He came into the library and stood looking at her without speaking, then, without turning his head, he called, “Some cognac.”

Then he crossed the room and took her hand, gently, without emotion.

“The Admiralty has just received news on the telegraph from Portsmouth. There has been a fight between one of our frigates and two pirates.”

Without being told, she knew it was Unrivalled, and that there was something more.

Sillitoe said, “Lieutenant George Avery, my nephew and Sir Richard’s aide, was killed.” He remained silent for a moment, then said, “Captain Adam Bolitho was injured, but not badly so.”

She stared past him, at the trees, the misty sky. The river. The war was over. Napoleon was a prisoner, and probably even now being conveyed to some other place of internment. And yet, although it was over, it was not yet over; the war was here, in this quiet library.

Sillitoe said, “George Avery was your friend also.” And then, with sudden bitterness, “I never found the time to know him.” He gazed at the window. “I see him now, leaving to rejoin Sir Richard when I wanted him to stay with me. I do believe that he felt sorry for me.” He waved his hand, and the gesture seemed uncharacteristically loose and vague. “All this-and his loyalty came first.”

The door opened and Guthrie placed a tray and the cognac on a table, glancing at Catherine. She shook her head, and the door closed again.

Sillitoe took the glass, and sat in one of the uncomfortable chairs.

“He was coming home, damn it. It was what we both needed. What we both fought! ”

She looked around, feeling the silence, as if the great house were holding its breath.

Adam was safe. There would be a letter from him as soon as it was possible. In the meantime, he was at sea, in the one element he knew and trusted. Like James Tyacke.

She walked past the chair, her mind suddenly quite clear, with that familiar sensation of detachment.

She put her hand on his shoulder and waited for him to turn his head, to look at the hand, and then at her.

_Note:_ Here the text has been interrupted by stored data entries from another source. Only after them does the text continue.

-- ==== Sys2Proof/Machine/FabWire.lean ====
section
/-! DEFINITION. The Relay fabric's lanes and links, the allocation of lanes (R175–R178), and how cells leave: the byte stream of a link, its
blocks striped over the lanes of TX_MAP, each lane's scrambler and codewords (R183, R184, R189, R195). -/

namespace Sys2Proof.Machine

/-! ### Lanes and links -/

/-- Fabric lane f. -/
def State.fl (s : State) (f : Nat) : FabLane := tget fabIdle s.fab.lanes f
/-- Stores fabric lane f. -/
def State.setFl (s : State) (f : Nat) (l : FabLane) : State :=
  { s with fab := { s.fab with lanes := tset fabIdle s.fab.lanes f l } }
/-- The link to device j. -/
def State.link (s : State) (j : Nat) : FabLink := tget linkDown s.fab.links j
/-- Stores the link to device j. -/
def State.setLink (s : State) (j : Nat) (l : FabLink) : State :=
  { s with fab := { s.fab with links := tset linkDown s.fab.links j l } }

/-! ### Allocation (R175–R178, Tables 6-1 and 6-2) -/

/-- Lanes of the link at peer slot k of a mesh of n devices. -/
def linkLanes (v : Variant) (n k : Nat) : Nat :=
  if n < 2 ∨ k = 0 ∨ n ≤ k then 0
  else match v with
    | .t => 0
    | .m => if n ≤ 3 then 24 else if n = 4 then 21 else if n = 5 then 16 else 12
    | .a => if n ≤ 6 then 24 else if n = 7 then 21 else if n = 8 then 18 else if n = 9 then 16 else if n = 10 then 14
            else if n = 11 then 12 else if k = 4 ∨ k = 5 ∨ k = 7 ∨ k = 8 then 11 else 12

/-- First fabric lane of peer slot k. -/
def linkBase (v : Variant) (n k : Nat) : Nat := ((List.range (k - 1)).map (fun i => linkLanes v n (i + 1))).foldl (· + ·) 0

/-- The peer slot of device j, 0 for this device and for devices outside the mesh. -/
def State.peerSlot (s : State) (j : Nat) : Nat :=
  let n := s.meshSize
  if n ≤ j ∨ n < 2 then 0 else (j + n - s.devIndex) % n

/-- Lanes of the link to device j. -/
def State.lanesTo (s : State) (j : Nat) : Nat := linkLanes s.fuses.variant s.meshSize (s.peerSlot j)
/-- First fabric lane of the link to device j. -/
def State.baseTo (s : State) (j : Nat) : Nat := linkBase s.fuses.variant s.meshSize (s.peerSlot j)
/-- The fabric lane of link lane m of the link to device j. -/
def State.laneTo (s : State) (j m : Nat) : Nat := s.baseTo j + m
/-- Peers of the mesh. -/
def State.peers (s : State) : List Nat := (List.range 12).filter (fun j => s.lanesTo j != 0)

/-- The peer and link lane of fabric lane f. -/
def State.laneLink (s : State) (f : Nat) : Option (Nat × Nat) :=
  (s.peers.find? (fun j => decide (s.baseTo j ≤ f) && decide (f < s.baseTo j + s.lanesTo j))).map (fun j => (j, f - s.baseTo j))

/-- Whether fabric lane f may be used: in a link and enabled. -/
def State.laneUsable (s : State) (f : Nat) : Bool := (s.laneLink f).isSome && s.flag (O.flLaneEnable f)

/-! ### Blocks and the byte stream (R183, R184, R189) -/

/-- A data block leaves on lane f, its payload scrambled: FIRST_CELL and payload. -/
def State.sendBlock (s : State) (f first : Nat) (payload : List Byte) : State :=
  let l := s.fl f
  let p := scramble l.scr payload
  (s.setFl f { l with scr := p.1 }).emit (.relayBlock f (blockSymbols (blockHead 0 first ++ p.2)))

/-- The number of data blocks of one lane between two markers. -/
def laneBlocks : Nat := 8191

/-- `n` blocks leave on lane f, each with one fill cell, their SEQ from `seq` in steps. -/
def State.sendFill (s : State) (f n seq step : Nat) : State :=
  let l := s.fl f
  if n = 0 then s else (s.setFl f { l with scr := fillRun n seq step l.scr }).emit (.relayFill f n (seq % 256) step l.scr)

/-- Fill blocks leave up to data block `b1` of the interval, each lane of TX_MAP its blocks of them. -/
def State.fillTo (s : State) (j b1 : Nat) : State :=
  let l := s.link j
  let a := l.txMap.length
  if b1 ≤ l.blockNo ∨ a = 0 then s
  else
    let s1 := (List.range a).foldl (fun (x : State) i =>
      let d := (i + a - l.blockNo % a) % a
      x.sendFill (x.laneTo j (l.txMap.getD i 0)) ((b1 - l.blockNo - d + a - 1) / a) (l.ctlSeq + d) a) s
    s1.setLink j { s1.link j with blockNo := b1, ctlSeq := (l.ctlSeq + (b1 - l.blockNo)) % 256 }

/-- Bytes with cell headers at the places `heads` of them join the byte stream to device j: each block they complete travels on its lane of
TX_MAP (R189), the rest stays for the block after them. -/
def State.pushBytes (s : State) (j : Nat) (heads : List Nat) (b : List Byte) : State :=
  let l := s.link j
  let a := l.txMap.length
  let bytes := l.part ++ b
  let at_ := (if l.partHead = 0x1FFF then [] else [l.partHead]) ++ heads.map (fun h => h + l.part.length)
  let n := bytes.length / blockLen
  let s1 := (List.range n).foldl (fun (x : State) i =>
    x.sendBlock (x.laneTo j (l.txMap.getD ((l.blockNo + i) % a) 0)) (firstCell at_ i) ((bytes.drop (blockLen * i)).take blockLen)) s
  s1.setLink j { s1.link j with blockNo := l.blockNo + n, part := bytes.drop (blockLen * n), partHead := firstCell at_ n }

/-- A fill cell with `n` payload bytes counts in the channel of control and fill. -/
def State.nextFill (s : State) (j n : Nat) : List Byte × State :=
  let l := s.link j
  (fillCell l.ctlSeq n, s.setLink j { l with ctlSeq := (l.ctlSeq + 1) % 256 })

/-- Fill completes the block begun. -/
def State.fillPart (s : State) (j : Nat) : State :=
  let l := s.link j
  if l.part.isEmpty then s
  else
    let p := s.nextFill j (blockLen - 8 - l.part.length)
    p.2.pushBytes j [0] p.1

/-- Fill has run up to now: a block lasts 204.8 ns on every lane of the map. -/
def State.fillNow (s : State) (j : Nat) : State :=
  let l := s.link j
  let a := l.txMap.length
  let due := min (a * laneBlocks) (a * ((s.now - l.sentTick) * 100 / 16384))
  if due ≤ l.blockNo then s else (s.fillPart j).fillTo j due

/-- A cell joins the byte stream; a fill cell without payload stands before it where it would end so near the end of a block that no cell
could complete the block. -/
def State.pushCell (s : State) (j : Nat) (cell : List Byte) : State :=
  if blockLen - 8 < ((s.link j).part.length + cell.length) % blockLen then
    (let p := s.nextFill j 0
     p.2.pushBytes j [0, 8] (p.1 ++ cell))
  else s.pushBytes j [0] cell

/-- A cell enters the byte stream to device j (R195). A link with no map sends nothing; a cell that the blocks left before the next marker
cannot hold waits for it, so that every marker falls on a cell boundary (R190). -/
def State.toStream (s : State) (j : Nat) (cell : List Byte) : State :=
  let l := s.link j
  if l.txMap.isEmpty then s
  else if !l.wait.isEmpty || decide ((l.txMap.length * laneBlocks - l.blockNo) * blockLen < l.part.length + cell.length + 8) then
    s.setLink j { l with wait := l.wait ++ [cell] }
  else s.pushCell j cell

/-- The cells left for this interval enter the stream. -/
def State.flushWait (s : State) (j : Nat) : State :=
  let l := s.link j
  if l.wait.isEmpty then s else l.wait.foldl (fun (x : State) c => x.toStream j c) (s.setLink j { l with wait := [] })

/-- A control message to device j (Table 6-10): one control cell, whose UNIT is 0 and which is the last of its unit (log entry 169). -/
def State.ctlSend (s : State) (j msg reqId : Nat) (body : List Byte) : State :=
  let s1 := (s.emit (.relayCtl j msg reqId body)).fillNow j
  let l := s1.link j
  (s1.setLink j { l with ctlSeq := (l.ctlSeq + 1) % 256 }).toStream j
    (cellBytes 8 8 16383 0 l.ctlSeq (beBytes 1 msg ++ [0] ++ beBytes 2 reqId ++ body))

end Sys2Proof.Machine
end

As she had been, defenceless.

She said softly, “My Spanish is not so perfect, Paul.” She saw the light returning to his eyes, and did not flinch as he took both her hands and kissed them. “Perhaps… we can both find ourselves again.”

He stood, and then held her fully against his body, for the first time.

He said nothing. There were no words.

Eventually there was a gentle tap on the door, and Marlow’s voice. Unreal.

“Is there anything I can do, m’ lord?”

She answered for him. “Tell William to put away the carriage, please. It will not be required again today.”

It was done.

Bryan Ferguson hurried into the kitchen and all but slammed the door behind him.

He looked at his friend, seated in the chair he always occupied when he visited them, the familiar stone bottle on the table.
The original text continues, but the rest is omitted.